What helped me after my father’s terminal diagnosis.

By Josephine Rose, aged 15

I was 12 when my Dad was diagnosed with terminal cancer; he was only expected to live for six months. He found out his cancer was terminal in the summer, and I think I found out at the end of the year. You couldn’t tell, I had no clue; it was a shock for me as it had probably been going on for a long while, but I hadn’t noticed any signs or symptoms.

I didn’t look at him any differently in terms of who he was, he was still my Dad. Even though I was going to hospital appointments, taking time off school, and taking care of him, to me that didn’t matter. I just needed to be there for him; I wouldn’t have that future, so I had to make the most of what I had. 

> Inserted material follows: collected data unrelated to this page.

/-! ### Cipher engines and Punty -/

/-- A pair that is neither equal nor different (08 R279). -/
def flagFault (o : BlockOutcome) : Option (Bool × Bool) := match o.flags with | some p => if p.1 = p.2 then some p else none | none => none
/-- What a recipe does on the engines: of a data, MAC or digest verb its own blocks, of another those that its verb counts alike. -/
def dataVerbOf (recipe : BitVec 16) : Verb :=
  if recipe = 0x0501 then encryptVerb
  else if recipe = 0x0502 then decryptVerb
  else if recipe = 0x0503 then macGenerateVerb
  else if recipe = 0x0504 then macVerifyVerb
  else if recipe = 0x0801 then digestVerb
  else plainVerb
/-- The grant of an engine that a core holds. -/
def engineGrant (c : CoreRef) (k : EngineKind) (n : Nat) (d : Device) : Option Grant :=
  d.shares.grants.find? (fun g => !g.parked && decide (g.kind = kindCode k) && decide (g.core = c) && decide (g.unit = n))
/-- One block more of a job, where it has one left and the comparison is that of a block. -/
def oneBlock (c : CoreRef) (k : EngineKind) (p : ComparePoint) (j : Job) (g : Grant) (d : Device) : Device :=
  let v := dataVerbOf j.recipe
  if p = .block ∧ blocksLeft v k d j ≠ 0 then segmentStep v c k 1 g j d else compareEngine g.bench k g.unit j d
/-- A comparison of the two datapaths, after a block, at a context save or at the final output; a count of a last word comes with it (08 R274,
R276 to R279). -/
def blockEnd (c : CoreRef) (k : EngineKind) (n : Nat) (o : BlockOutcome) (j : Job) (d : Device) : Device :=
  let b := c.bench
  let limit := wordBytes k
  let beyond := match o.lastCount with | some count => decide (limit < count) | none => false
  let d := if o.difference || beyond then noteDifference b k n j d else d
  let d := match flagFault o with
    | some p => engineEvent b k n .alarm 0x0404 [if p.1 then 3 else 0]
        (setSticky b k (fun x => { x with fault := true }) (engineCount b k n (flagNo k) d))
    | none => d
  if o.difference || beyond || (flagFault o).isSome then engineDiffers b k n j d
  else doWith (engineGrant c k n d) (oneBlock c k o.point j) d
/-- ENGINE_BLOCK_COMPARE (08 R276): a comparison at a cipher or Punty engine that the core holds. -/
def execEngineBlockCompare (core : CoreRef) (kind : EngineKind) (engine : Nat) (outcome : BlockOutcome) (s : State) :
    Host.Outcome State Fault Refusal :=
  runDev (fun d =>
    let c := lead core d
    doWith (jobOn c d) (fun j => doIf (decide (kind ≠ .marver) && holds c kind engine d) (blockEnd c kind engine outcome j)) d) s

As I knew he was going to die, I had time to address any issues or worries I had. Child Bereavement UK helped me to know what to say. You never know if you are going to get to say goodbye to the person you love and for me it was all about ‘Well, how do I let him know, how do I show it?’. It was about making sure that he knew everything he needed to know, and thinking through the whole situation and what I wanted out of it.

As long as the person knows you love them, that’s the most important thing. Child Bereavement UK helped me word it and how I would say it.

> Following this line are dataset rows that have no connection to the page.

-- ==== Sys2Proof/Machine/Fabric.lean ====
section
/-! DEFINITION. The commands of the fabric and its timebase (02). -/

namespace Sys2Proof.Machine

/-! ### The watch (02 R41 to R46, R734; 14 R514) -/

/-- The PF begins to answer 20 ms after the later of release and the rise of PERST_N: with retry status during start and
after a later rise, without it after a stop (14 R514, R515, R518). -/
def wakePf (d : Device) : Device :=
  match d.pins.pfAnswer, d.pins.perstRise with
  | .silent, some r =>
    if d.pins.perstN && !d.host.fenced && decide (r + 20 * msTicks ≤ d.time.ticks) then
      { d with pins := { d.pins with pfAnswer := if d.start.stopped then .normal else .retry } }
    else d
  | _, _ => d
/-- The part is idle in Noon: no job, no migration sweep, no image write (22 R692). -/
def partIdle (d : Device) : Bool :=
  d.gaffer.jobs.isEmpty && !d.keys.sweeps.any (fun p => p.2.active) && d.flash.imageWrite.isNone
/-- The tick from which the part has been idle (22 R693). -/
def noteIdle (d : Device) : Device :=
  let since := if partIdle d then some (d.power.idleSince.getD d.time.ticks) else none
  { d with power := { d.power with idleSince := since } }
/-- An edge of the crystal comes in: it is counted, and the custody phase marks the edges between which it measures (02 R42, R46). -/
def crystalEdge (phase : Nat) (t : TimeBase) : TimeBase :=
  { t with
    edges := t.edges + 1, lastEdge := some t.ticks, edgeLost := false
    marks := if phase = 1 ∧ t.marks.length < 3 ∧ t.edges % 256 = 0 then t.marks ++ [t.ticks] else t.marks }
/-- WATCH_TICK: the count advances by one (02 R734); whether the crystal has an edge in the tick is the operand (02 R46). -/
def execWatchTick (edge : Bool) (s : State) : Host.Outcome State Fault Refusal :=
  runDev (fun d => doIf (outOfReset d) (fun d =>
    let t := { d.time with ticks := d.time.ticks + 1 }
    noteIdle (wakePf { d with time := if edge then crystalEdge d.start.phase t else t })) d) s

/-- One trim step towards zero error. -/
def stepTrim (fast : Bool) (t : TimeBase) : TimeBase :=
  let up := fast == Config.trimSlows
  let code := if up then satInc t.trim else if t.trim = 0 then 0 else t.trim - 1
  { t with trim := code, adjust := satInc t.adjust }
/-- Edges of the crystal in a second: it runs at 32.768 kHz (23 R723). -/
def secondEdges : Nat := 32768
/-- The ticks counted over the second of crystal time that ends now (02 R44). -/
def secondCount (d : Device) : Nat := d.time.ticks - d.time.secondAt
/-- A second of crystal time ends: the error of the watch count over it, at most one step when it exceeds 1.0%, an Excursion beyond
3% (02 R44, R45). -/
def calibrate (d : Device) : Device :=
  let n := secondCount d
  let fast := decide (32000000 < n)
  let off := if fast then n - 32000000 else 32000000 - n
  let t := { d.time with
    secondAt := d.time.ticks, secondEdge := d.time.secondEdge + secondEdges, lastError := errorField (countError 32000000 n) }
  let d := { d with time := if 320000 < off then stepTrim fast t else t }
  if 960000 < off then timebaseFails d else d
/-- WATCH_CALIBRATION_SECOND (02 R44): at the edge that ends a second. The operand is the crystal's own number of the second, of which
the block makes no use; what is compared is the watch count that it holds (log entry 10). -/
def execWatchCalibrationSecond (_second : Nat) (s : State) : Host.Outcome State Fault Refusal :=
  runDev (fun d => doIf (outOfReset d && d.tamper.armed && decide (d.time.secondEdge + secondEdges ≤ d.time.edges)) calibrate d) s
/-- CRYSTAL_EDGE_LOSS: no edge for 4 ms during operation (02 R45). -/
def execCrystalEdgeLoss (s : State) : Host.Outcome State Fault Refusal :=
  runDev (fun d => doIf (outOfReset d && d.tamper.armed && !xtalOk d && !d.time.edgeLost) (fun d =>
    timebaseFails { d with time := { d.time with edgeLost := true } }) d) s

/-! ### Samples (02 R52 to R54; 17 R596) -/

/-- Neighbours whose supplies and temperatures are compared, by region number (02 R52); host and NVM interface region
share VHOST, so only their temperatures are. -/
def supplyPairs : List (Nat × Nat) :=
  [(0, 1), (0, 4), (0, 8), (0, 10), (1, 2), (1, 8), (1, 9), (2, 3), (2, 8), (2, 9), (3, 7), (3, 8), (3, 11), (4, 5), (4, 8),
   (4, 10), (5, 6), (5, 8), (5, 12), (6, 7), (6, 8), (6, 12), (7, 8), (7, 11), (8, 9), (8, 10), (8, 11), (8, 12), (8, 13)]
def temperaturePairs : List (Nat × Nat) := supplyPairs ++ [(12, 13)]
/-- Absent benches and benches fenced at roll-call take no part (01 R34, 02 R58); one fenced later does. -/
def watched (d : Device) (r : Nat) : Bool := decide (8 ≤ r) || ((tabGet r d.benches).isSome && !d.start.rollFenced.contains r)
/-- A condition of a region holds in two consecutive samples. -/
def twice {α : Type} (p : α → Bool) (a b : List α) (r : Nat) : Bool :=
  match a[r]?, b[r]? with
  | some x, some y => p x && p y
  | _, _ => false
/-- A difference beyond a limit holds in two consecutive samples of a pair. -/
def apart (limit : Int) (a : List Int) (p : Nat × Nat) : Bool :=
  match a[p.1]?, a[p.2]? with
  | some x, some y => decide (limit < x - y) || decide (limit < y - x)
  | _, _ => false
def pairFails (d : Device) (pairs : List (Nat × Nat)) (limit : Int) (a b : List Int) : Bool :=
  pairs.any (fun p => watched d p.1 && watched d p.2 && apart limit a p && apart limit b p)

/-- The speed codes of the benches from the latest samples; a region not yet sampled counts as 60 °C (04 R156). -/
def setSpeeds (d : Device) : Device :=
  { d with benches := tabMap (fun b x =>
      let mv : Int := ((d.tamper.volts[b]?).getD 850 : Nat)
      let c := (d.tamper.diode[b]?).getD 60
      { x with lehr := { x.lehr with speed := speedCode mv c } }) d.benches }
/-- A supply lies outside its trip limits (17 R596: 0.67 V and 0.98 V, the ranges of 23 R712 being alike). -/
def supplyOut (mv : Nat) : Bool := decide (mv < 670) || decide (980 < mv)
def takeVolts (mv : List Nat) (d : Device) : Device :=
  let old := d.tamper.volts
  let d := setSpeeds { d with tamper := { d.tamper with volts := mv, prevVolts := old, voltsAt := some d.time.ticks } }
  let d := if (List.range 8).any (fun r => watched d r && twice supplyOut old mv r) then tripSource 6 .detA d else d
  let d := if ([8, 9, 10, 11, 12] : List Nat).any (twice supplyOut old mv) then tripSource 7 .detA d else d
  if pairFails d supplyPairs 60 (old.map Int.ofNat) (mv.map Int.ofNat) then tripSource 10 .detA d else d
/-- VOLTAGE_SAMPLE: every 64 ticks (02 R53). At which counts the spec does not say: the multiples of 64 (DESIGN CHOICE, log entry
11). -/
def execVoltageSample (millivolts : List Nat) (s : State) : Host.Outcome State Fault Refusal :=
  runDev (fun d => doIf (outOfReset d && decide (d.time.ticks % 64 = 0) && decide (d.tamper.voltsAt ≠ some d.time.ticks))
    (takeVolts millivolts) d) s

def hotOrCold (c : Int) : Bool := decide (c < -27) || decide (112 < c)
def takeTemperatures (diode oscillator : List Int) (d : Device) : Device :=
  let t := d.tamper
  let d := { d with tamper := { t with diode := diode, prevDiode := t.diode, oscillator := oscillator
                                       prevOscillator := t.oscillator, diodeAt := some d.time.ticks } }
  let all := (List.range 14).filter (watched d)
  let d := if all.any (twice hotOrCold t.diode diode) then tripSource 9 .detA d else d
  let d := if all.any (twice hotOrCold t.oscillator oscillator) then tripSource 9 .detB d else d
  if pairFails d temperaturePairs 20 t.diode diode then tripSource 10 .detA d else d
/-- TEMPERATURE_SAMPLE: every 32,000 ticks (02 R53). At which counts the spec does not say: the multiples of 32,000 (DESIGN CHOICE,
log entry 11). -/
def execTemperatureSample (diode oscillator : List Int) (s : State) : Host.Outcome State Fault Refusal :=
  runDev (fun d => doIf (outOfReset d && decide (d.time.ticks % 32000 = 0) && decide (d.tamper.diodeAt ≠ some d.time.ticks))
    (takeTemperatures diode oscillator) d) s

/-! ### Silent regions and tick loss (02 R59 to R63, R741) -/

/-- A region exists, is not fenced, and still makes handshakes. -/
def regionAlive (d : Device) (r : Region) : Bool :=
  match r with
  | .bench b => (tabGet b d.benches).isSome && !(benchOf b d).fenced && !(benchOf b d).halted
  | .keyStore => !d.keys.halted
  | .custody => true
  | .path isB => !(pathOf isB d).fenced && !(pathOf isB d).halted
  | .host => !d.host.fenced && !d.host.halted
  | .nvm => !d.flash.fenced && !d.flash.halted
/-- The far region is there to be asked: a halted region stops what leaves it, and may still be waited for. -/
def regionThere (d : Device) (r : Region) : Bool :=
  match r with
  | .bench b => (tabGet b d.benches).isSome && !(benchOf b d).fenced
  | .path isB => !(pathOf isB d).fenced
  | .host => !d.host.fenced
  | .nvm => !d.flash.fenced
  | _ => true
/-- The roll-call handshake of a bench is open: neither acknowledged nor followed by a report (14 R508). -/
def rollOpen (d : Device) (b : Nat) : Bool :=
  starting d && decide (d.start.phase = 6) && (tabGet b d.benches).isSome && !(benchOf b d).fenced &&
  !d.start.acknowledged.contains b && !d.start.reported.contains b
/-- The requests that the custody partition holds open to a region, with their ticks: a heartbeat, and the roll-call. -/
def custodyRequests (far : Region) (d : Device) : List Nat :=
  (d.custody.heartbeats.filter (fun p => p.1 = far)).map (·.2) ++
  match far with
  | .bench b => if rollOpen d b then [d.start.phaseSince] else []
  | _ => []
/-- A request raised at a tick has waited 1,600 ticks, counted from the first tick after it (02 R59). The custody partition's requests
are state; those of any other region begin below the rows, so that the tick is the row's operand (log entry 13). -/
def waited (requester far : Region) (raised : Nat) (d : Device) : Bool :=
  decide (raised + 1600 ≤ d.time.ticks) && (decide (requester ≠ .custody) || (custodyRequests far d).contains raised)
/-- HANDSHAKE_TIMEOUT: the requester declares the far region silent (02 R59, R61). -/
def execHandshakeTimeout (requester far : Region) (raised : Nat) (s : State) : Host.Outcome State Fault Refusal :=
  runDev (fun d => doIf (outOfReset d && decide (requester ≠ far) && regionAlive d requester && regionThere d far &&
      waited requester far raised d) (regionSilent far requester) d) s

/-- LATE_ACKNOWLEDGE: discarded (02 R60). -/
def execLateAcknowledge (_requester _far : Region) (s : State) : Host.Outcome State Fault Refusal := runDev (fun d => d) s

/-- A bench acknowledges the roll-call handshake in time (14 R508). -/
def ackRollCall (r : Region) (d : Device) : Device :=
  match r with
  | .bench b => doIf (rollOpen d b && decide (d.time.ticks < d.start.phaseSince + 1600))
      (fun d => { d with start := { d.start with acknowledged := d.start.acknowledged ++ [b] } }) d
  | _ => d
/-- HEARTBEAT_ACKNOWLEDGE: the next heartbeat is raised at once (02 R741); an acknowledge on the 1,600th tick or later
is discarded (02 R60). During roll-call it is the acknowledge of the bench's roll-call handshake (14 R508; log entry 13). -/
def execHeartbeatAcknowledge (region : Region) (s : State) : Host.Outcome State Fault Refusal :=
  runDev (fun d => doIf (outOfReset d && regionThere d region) (fun d =>
    doIf (d.custody.heartbeats.any (fun p => decide (p.1 = region) && decide (d.time.ticks < p.2 + 1600)))
      (beginHeartbeat region) (ackRollCall region d)) d) s

/-- A region stops every handshake that leaves it and releases no result (02 R63). -/
def haltRegion (r : Region) (d : Device) : Device :=
  match r with
  | .bench b => modBench b (fun x => { x with halted := true }) d
  | .keyStore => { d with keys := { d.keys with halted := true } }
  | .path isB => modPath isB (fun p => { p with halted := true }) d
  | .host => { d with host := { d.host with halted := true } }
  | .nvm => { d with flash := { d.flash with halted := true } }
  | .custody => d
/-- TICK_LOSS_DETECTED: a region, fenced or not, halts until the next reset; T12 detector B trips (02 R62, R63; 17 R579). -/
def execTickLossDetected (region : Region) (s : State) : Host.Outcome State Fault Refusal :=
  runDev (fun d => doIf (outOfReset d && regionExists d region && !regionHalted d region && decide (region ≠ .custody))
    (fun d => tripSource 12 .detB (haltRegion region d)) d) s

end Sys2Proof.Machine
end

Talking about it with someone was so helpful, it helped my relationship with my Dad because I was able to talk to him about things that he wasn’t even comfortable with – but it made it easier for us to deal with the whole thing.

We made memories, shared experiences, but that 'goodbye moment' never happened as I wasn’t there when he died. But I felt that I didn’t need it because I’d had all that time with him to say everything that I needed to say. Even without the support from Child Bereavement UK, I think I would have known to say ‘I love you’ and ‘I’m going to miss you’. 

If someone is expected to die, say what you want when you need to say it. Don’t think ‘I’ll tell him later’, say it now because you might not have later. It’s all about making sure they know everything that you need them to know.